Biography


Oakeshott was the son of Joseph Francis Oakeshott, the civil servant latterly divisional head in the Inland Revenue and detail of the Fabian Society, and Frances Maude, daughter of George Thistle Hellicar, a well-off Islington silk-merchant. Though there is no evidence that he knew her, he was related by marriage to the women's rights activist Grace Oakeshott, and to the economist and social reformer Gilbert Slater. The life peer Matthew Oakeshott is of the same family.

Michael Oakeshott attended ] In 1920, Oakeshott matriculated with a Scholarship at ]

After graduation in 1923 he pursued his interests in theology and German literature in a summer course at the Universities of Marburg and Tuebingen, and again in 1925. In between, for a year, he taught literature as Senior English Master at King Edward VII Grammar School, Lytham St Anne's, while simultaneously writing his successful Fellowship dissertation, which he said was a 'dry run' for his number one book, Experience and its Modes.

Oakeshott was dismayed by the political extremism that occurred in Europe during the 1930s, and his surviving lectures from this period reveal a dislike of Nazism and Marxism. He is said to clear been the first at Cambridge to lecture on Marx.

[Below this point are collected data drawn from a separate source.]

/-! ## Hardware control (R112) -/

/-- HEARTBEAT_TIMEOUT (R112): 10 ms without a PCHB write. -/
def execHeartbeatTimeout (d : Nat) (s : State) : Res :=
  .next (if (s.die d).lastPchb + 10000000 ≤ s.time ∧ ¬ (s.die d).hw then
    (s.updDie d fun x => { x with hw := true }).retargetDie d
  else s)

/-- PCHB (R112). -/
def execPchb (d : Nat) (_v : Word) (s : State) : Res := .next (s.updDie d fun x => { x with lastPchb := s.time })

/-- The stored registers of a die take effect (R112); the 10 ms run anew from the end of hardware control. (DEDUCED, unsafe: log 81) -/
def State.signIn (s : State) (d : Nat) : State :=
  let s := s.updDie d fun x =>
    { x with hw := false, hard := x.hardNew, soft := x.softNew, tref := x.trefNew
             lastPchb := if x.hw then s.time else x.lastPchb }
  let s := (List.range 1024).foldl (fun s i =>
    let c := d * 1024 + i
    if (s.core c).opreq = (s.core c).opreqNew then s else s.updCore c fun x => { x with opreq := x.opreqNew }) s
  let s := (List.range 256).foldl (fun s i =>
    let q := s.square (d * 256 + i)
    if q.cap = q.capNew ∧ q.ibud = q.ibudNew then s
    else s.updSquare (d * 256 + i) fun q => { q with cap := q.capNew, ibud := q.ibudNew }) s
  s.retargetDie d

/-- PCSIGN (R112). -/
def execPcsign (d : Nat) (v : Word) (s : State) : Res := .next (if v = 0x5349474E then s.signIn d else s)

/-! ## Vault layers and rows (R158-R162) -/

/-- Memory without the bytes and bits of a range of locations: zero, empty, unpoisoned. -/
def Memory.clear (m : Memory) (lo hi : Nat) : Memory :=
  { bytes := m.bytes.filter fun e => !(decide (lo ≤ e.1) && decide (e.1 < hi))
    full := m.full.filter fun e => !(decide (lo ≤ 8 * e.1) && decide (8 * e.1 < hi))
    pois := m.pois.filter fun e => !(decide (lo ≤ 8 * e.1) && decide (8 * e.1 < hi)) }

/-- No port keeps a word of a range of memory. -/
def State.dropRange (s : State) (lo hi : Nat) : State := s.keepBufs fun b => !(decide (lo ≤ b.loc) && decide (b.loc < hi))

/-- A range of memory becomes zero, empty and unpoisoned. -/
def State.clearMem (s : State) (lo hi : Nat) : State := { s.dropRange lo hi with mem := s.mem.clear lo hi }

/-- A layer of a vault becomes zero, empty and unpoisoned. -/
def State.clearLayer (s : State) (c n : Nat) : State :=
  s.clearMem (vaultLoc c (n * 2 ^ 24)) (vaultLoc c ((n + 1) * 2 ^ 24))

/-- One bit of an 8-bit mask set or cleared. -/
def bit8 (m : BitVec 8) (n : Nat) (b : Bool) : BitVec 8 :=
  if b then m ||| BitVec.ofNat 8 (2 ^ n) else m &&& ~~~BitVec.ofNat 8 (2 ^ n)

/-- VLPWR as read (Table 8.12). -/
def vlpwrWord (v : Vault) : Word := word (v.lock.toNat * 2 ^ 16 + v.busy.toNat * 2 ^ 8 + v.on.toNat)

/-- A write of VLPWR (R162): layers whose ON bit changes start powering off or on; a locked layer stays off, and a layer
in transition keeps its state. (DEDUCED, unsafe: log 32) -/
def writeVlpwr (v : Vault) (x : Word) : Vault :=
  (List.range 8).foldl (fun v n =>
    let want := x.toNat.testBit n
    if v.busy.toNat.testBit n || v.on.toNat.testBit n == want || (want && v.lock.toNat.testBit n) then v
    else { v with on := bit8 v.on n want, busy := bit8 v.busy n true }) v

/-- VLPWR_WRITE (R162): a write to a debug window (R108). -/
def execVlpwrWrite (c : Nat) (v : Word) (s : State) : Res :=
  .next (if isSvc c then s else (s.updVault c fun x => writeVlpwr x v).askExit c)

/-- LAYER_POWER_ON_COMPLETE (R162). -/
def execLayerPowerOnComplete (c n : Nat) (s : State) : Res :=
  let v := s.vault c
  .next (if n < 8 ∧ v.busy.toNat.testBit n ∧ v.on.toNat.testBit n then
    (s.updVault c fun v => { v with busy := bit8 v.busy n false }).clearLayer c n
  else s)

/-- An access to layer n of core c's vault is in flight: a committed store that has not drained, or a remote operation that
has left its core (R162). (DEDUCED, unsafe: log 32) -/
def State.layerInFlight (s : State) (c n : Nat) : Bool :=
  let inside := fun (l : Nat) => match vaultOf l with
    | some (d, _) => d == c && layerOf l == n
    | none => false
  let remote := fun (op : RemOp) => match op.place with
    | .mem l => inside l
    | _ => false
  s.cores.any (fun y => y.2.sb.any (fun e => e.reach.any inside) || y.2.posts.any remote ||
      y.2.slots.any fun z => match z.2.twin with
        | some t => t.gated.any fun e => e.reach.any inside
        | none => false) ||
    s.net.any fun p => match p with
      | .remote op => remote op
      | _ => false

/-- LAYER_POWER_OFF_COMPLETE (R162): every access in flight has completed, and the layer's contents are lost. -/
def execLayerPowerOffComplete (c n : Nat) (s : State) : Res :=
  let v := s.vault c
  .next (if n < 8 ∧ v.busy.toNat.testBit n ∧ ¬ v.on.toNat.testBit n ∧ !s.layerInFlight c n then
    (s.updVault c fun v =>
      { v with busy := bit8 v.busy n false, openRows := v.openRows.filter fun r => r.1 / 4 != n }).clearLayer c n
  else s)

/-- REFRESH (R159): one row of a bank; the bank's open row closes. -/
def execRefresh (c b : Nat) (s : State) : Res :=
  .next (s.updVault c fun v =>
    { v with openRows := v.openRows.del b, refreshRow := v.refreshRow.put b ((Tab.rd 0 v.refreshRow b + 1) % 2048) })

/-- ROW_TIMEOUT (R158): 1 us without an access to the open row. -/
def execRowTimeout (c b : Nat) (s : State) : Res :=
  .next (match (s.vault c).openRows.find? b with
    | some (_, t) => if t + 1000 ≤ s.time then s.updVault c fun v => { v with openRows := v.openRows.del b } else s
    | none => s)

/-- LAYER_THROTTLE_SAMPLE (R161): throttle is entered at 95 degrees and left at 90. -/
def execLayerThrottleSample (c n t : Nat) (s : State) : Res :=
  .next (s.updVault c fun v =>
    { v with
      temps := v.temps.put n t
      throttled := if 95 ≤ t then bit8 v.throttled n true else if t ≤ 90 then bit8 v.throttled n false
        else v.throttled })

/-! ## The remap CAM (R160, R215) -/

/-- CAMREQ as read (Table 10.11). -/
def camreqWord (v : Vault) : Word := word (v.camRes % 4 * 2 ^ 62 + v.camBank % 2 ^ 5 * 2 ^ 11 + v.camRow % 2 ^ 11)

/-- The lowest-numbered good unused spare of a bank; 64 spares each (R16). -/
def goodSpare (v : Vault) (b : Nat) : Option Nat :=
  (List.range 64).find? fun n => !v.badSpares.contains (b, n) && !v.cam.any fun e => e.1 == b && e.2.2 == n

/-- A write of CAMREQ (R215). (DEDUCED, unsafe: log 31) -/
def writeCamreq (v : Vault) (x : Word) : Vault :=
  if v.camRes = 1 then v
  else
    let b := wbits x 15 11
    let ok := decide (v.cam.length < 1024) && (goodSpare v b).isSome
    { v with camBank := b, camRow := wbits x 10 0, camRes := if ok then 1 else 3 }

/-- CAMREQ_WRITE (R215): a write to a debug window (R108). -/
def execCamreqWrite (c : Nat) (v : Word) (s : State) : Res :=
  .next (if isSvc c then s else (s.updVault c fun x => writeCamreq x v).askExit c)

/-- A CAM entry for a row; one that the row had goes, and its spare is not used again. (DEDUCED, unsafe: log 31) -/
def addCam (v : Vault) (b r n : Nat) : Vault :=
  let old := v.cam.filter fun e => e.1 == b && e.2.1 == r
  { v with
    cam := v.cam.filter (fun e => !(e.1 == b && e.2.1 == r)) ++ [(b, r, n)]
    badSpares := v.badSpares ++ old.map fun e => (e.1, e.2.2) }

/-- REMAP_COMPLETE (R160): the copy to the spare is complete and the CAM entry is written; the row keeps its contents. -/
def execRemapComplete (c : Nat) (s : State) : Res :=
  .next (s.updVault c fun v =>
    if v.camRes = 1 then
      match goodSpare v v.camBank with
      | some n => { addCam v v.camBank v.camRow n with camRes := 2 }
      | none => { v with camRes := 3 }
    else v)

end Sys2Proof.Machine
end

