-- ==== Sys2Proof/Machine/Commit.lean ====
section
/-!
DEFINITION. The lock (R273), completion, commit (R274) and exits as they take effect (R276, R277, R333-R337), with the
fingerprint and gated buffer of a twin (R225, R226).
-/

namespace Sys2Proof.Machine

/-! ## The lock (R273) -/

/-- The instructions of a frame as consumers (R257). -/
def Frame.asConsumers (f : Frame) : Consumers := f.instrs.map fun e => (e.1, some e.2)

/-- The performing operation of a block with its result closure: word indices (R270). -/
def Frame.closure (f : Frame) : List Nat := closureOf f.asConsumers

/-- The targets of the performing operation and its closure. -/
def Frame.closureTargets (f : Frame) : List Nat := f.closure.flatMap (targetsAt f.asConsumers)

/-- The stores whose data the closure supplies. -/
def Frame.sinks (f : Frame) : List (Nat × Instr) :=
  let ts := f.closureTargets
  f.instrs.filter fun e => e.2.shape.cls == .commit && ts.contains (3 * e.1 + 1)

/-- The performing operation of a block, where it is not yet performed. -/
def Frame.performing (f : Frame) : Option (Nat × Instr) :=
  f.instrs.find? fun e => e.2.shape.cls == .perform && f.fired.find? e.1 != some true

/-- What a store built without its data still meets: a fault of its layer or of a watchpoint, or the guard of an MMA, on
which its thread parks before the lock; nothing where it may be performed. -/
def State.sinkMeets (s : State) : Pend → Option (Option FaultD) × State
  | .store e => match s.gateOf e with
    | .off ea => (some (some { cause := 0x50, addr := ea }), s)
    | .guard n => (none, s.parkGuard s.cc s.ck e.ea n)
    | .clear => match if e.op.accesses then e.watched.find? fun x => watchHit s s.cc x.1 x.2 false true else none with
      | some x => (some (some { cause := 0xD2, addr := x.1 }), s)
      | none => (some none, s)
  | .post op =>
    (some (if watchHit s s.cc op.ea 8 false true then some { cause := 0xD2, addr := op.ea } else none), s)
  | _ => (some none, s)

/-- The address and predicate of a store whose data the closure supplies: it waits, resolves, or gives a fault. -/
def State.sinkState (s : State) (j : Nat) (x : Instr) : Option (Option FaultD) × State :=
  let f := s.cur.frame
  let pred := if x.shape.pr = .always then some (.val 0) else f.input j 2
  match f.input j 0, pred with
  | some t, some p =>
    if t.isNull || p.isNull then (some none, s)
    else if x.shape.pr ≠ .always ∧ p.w.toNat.testBit 0 ≠ decide (x.shape.pr = .onTrue) then (none, s)
    else match buildOf x s (s.who s.cc s.ck) t (.val 0) (.val 0) with
      | some (.error d, s) => (if d.waits then none else some (some d), s)
      | some (.ok p, s) => s.sinkMeets p
      | none => (some none, s)
  | _, _ => (none, s)

/-- Whether the stores of the closure are resolved but for their data; a fault of one is held with the block. -/
def State.sinksReady (s : State) : List (Nat × Instr) → Bool × State
  | [] => (true, s)
  | (j, x) :: rest =>
    let here : State := { s with cursor := { s.cursor with word := j } }
    match here.sinkState j x with
    | (none, s') => (false, s')
    | (some (some d), s') =>
      (false, s'.updF fun f => f.addFault { d with index := j, lsid := x.shape.lsid.getD 0, iv := true })
    | (some none, s') => s'.sinksReady rest

/-- The commit outputs outside the closure: registers, LSIDs and exits (R273). -/
def Frame.outsideReady (f : Frame) : Bool :=
  let ts := f.closureTargets
  let sinkLsids := f.sinks.map fun e => e.2.shape.lsid.getD 0
  (List.range 16).all (fun k =>
    !(hdrWrmask f.header).testBit k || ts.contains (384 + k) || (f.regs.find? k).isSome) &&
  (List.range 32).all (fun n =>
    !(hdrStmask f.header).testBit n || n == 0 || sinkLsids.contains n || (f.pend.find? n).isSome) &&
  f.exits.length == 1 &&
  f.instrs.all fun e => e.2.shape.cls != .exit || (f.fired.find? e.1).isSome

/-- A write of a whole register ends its poison and what cannot be corrected in it (R211, R217). -/
def Slot.whole (x : Slot) (k : Nat) : Slot :=
  { x with pmask := x.pmask &&& ~~~BitVec.ofNat 16 (2 ^ k), badRegs := x.badRegs &&& ~~~BitVec.ofNat 16 (2 ^ k) }

/-- The registers of a slot after step 2 of R274: general registers, segments, TSW, GPH. (DEDUCED, unsafe: log 44) -/
def Slot.written (x : Slot) (f : Frame) : Slot :=
  let x := (List.range 16).foldl (fun (x : Slot) k =>
    match if (hdrWrmask f.header).testBit k then f.regs.find? k else none with
    | some t => if t.isNull || t.isPoison then x else { x.whole k with ctx := x.ctx.setReg k t.w }
    | none => x) x
  let ctx := f.segNew.foldl (fun (y : Ctx) e => y.setSeg e.1 e.2) x.ctx
  let tsw := match f.tswNew with
    | some v => tswWritten ctx.tsw v
    | none => ctx.tsw
  let tsw := match f.gph with
    | some b => wput tsw 32 32 b.toNat
    | none => tsw
  { x with ctx := { ctx with tsw := tsw } }

/-- Poison reaches the count of a LOOP: Gk, as it stands after step 2 of the commit, is marked (R217, R334). -/
def Slot.countFaults (x : Slot) (f : Frame) : List FaultD :=
  f.exits.filterMap fun e => match e.kind with
    | .loop k => if ((x.written f).pmask ||| (x.written f).badRegs).toNat.testBit k then some { cause := 0x62, index := e.idx }
      else none
    | _ => none

/-- The faults of a block's stores to layers that have been powered off since they were checked (Table 8.11). -/
def State.lateFaults (s : State) (f : Frame) : List FaultD :=
  f.pend.filterMap fun p => match p.2 with
    | .store e => match e.op with
      | .row _ _ | .remote _ _ => none
      | _ => (s.offAt e).map fun a => { cause := 0x50, index := e.index, lsid := e.lsid, addr := a }
    | _ => none

/-- The faults of a block that no input of an instruction brings: of its stores, and of its exit's count. -/
def State.ownFaults (s : State) (c k : Nat) (f : Frame) : List FaultD := s.lateFaults f ++ (s.slot c k).countFaults f

/-- Those that are certain before the lock: the closure writes the count of no such exit. -/
def State.earlyFaults (s : State) (c k : Nat) (f : Frame) : List FaultD :=
  let later := f.exits.any fun e => match e.kind with
    | .loop k => f.closureTargets.contains (384 + k)
    | _ => false
  s.lateFaults f ++ if later then [] else (s.slot c k).countFaults f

At the suggestion of Sir Ernest Barker, who wished to see Oakeshott succeed to his own Cambridge Chair of Political Science, in 1939 he proposed an anthology, with commentary, of The Social and Political Doctrines of advanced Europe. For all its muddle and incoherence as he saw it, he found lesson Democracy the least unsatisfactory, in factor because 'the imposition of a universal schedule of life on a society is at one time stupid and immoral'.

Although in his essay "The Claim of Politics" 1939, Oakeshott defended individuals' right to eschew political commitment, he joined the British Army after the fall of France in 1940, when he could defecate believe avoided conscription on grounds of age. He volunteered for the virtually suicidal Special Operations Executive SOE, where the average life expectancy was approximately six weeks, and was interviewed by Hugh Trevor-Roper, but it was decided that he was "too unmistakably English" to continue covert operations on the Continent. He saw active usefulness in Europe with the battlefield intelligence unit Phantom, a semi-freelance quasi-Signals organisation which also had connections with the Special Air Service SAS. Though always at the front, the unit was seldom directly involved in all actual fighting. Oakeshott's military competence did non go unnoticed, and he ended the war as Adjutant of Phantom's 'B' Squadron and acting major.

In 1945 Oakeshott was demobilised and spoke to Cambridge. In 1949 he left Cambridge for Nuffield College, Oxford, but after only two years, in 1951, he was appointed Professor of Political Science at the London School of Economics LSE, succeeding the leftist Harold Laski, an appointment identified by the popular press. Oakeshott was deeply unsympathetic to the student activism at LSE during the unhurried 1960s, and highly critical of as he saw it the authorities' insuffiently robust response. He retired from the LSE in 1969, but continued teaching and conducting seminars until 1980.

In his retirement he retreated to represent quietly in a country cottage in Langton Matravers in Dorset with his third wife. He was twice divorced and had many affairs, numerous of them with wives of his students, colleagues and friends, and even with his son Simon's girlfriend. He also had a son out of wedlock, whom he abandoned together with the mother when the child was two, and whom he did not meet again for almost twenty years. Oakeshott's most famous lover was Iris Murdoch.

Oakeshott lived long enough to experience increasing recognition, although he has become much more widely or done as a reaction to a question about since his death. Oakeshott declined an advertisement to be gave a Companion of Honour, for which he was proposed by Margaret Thatcher.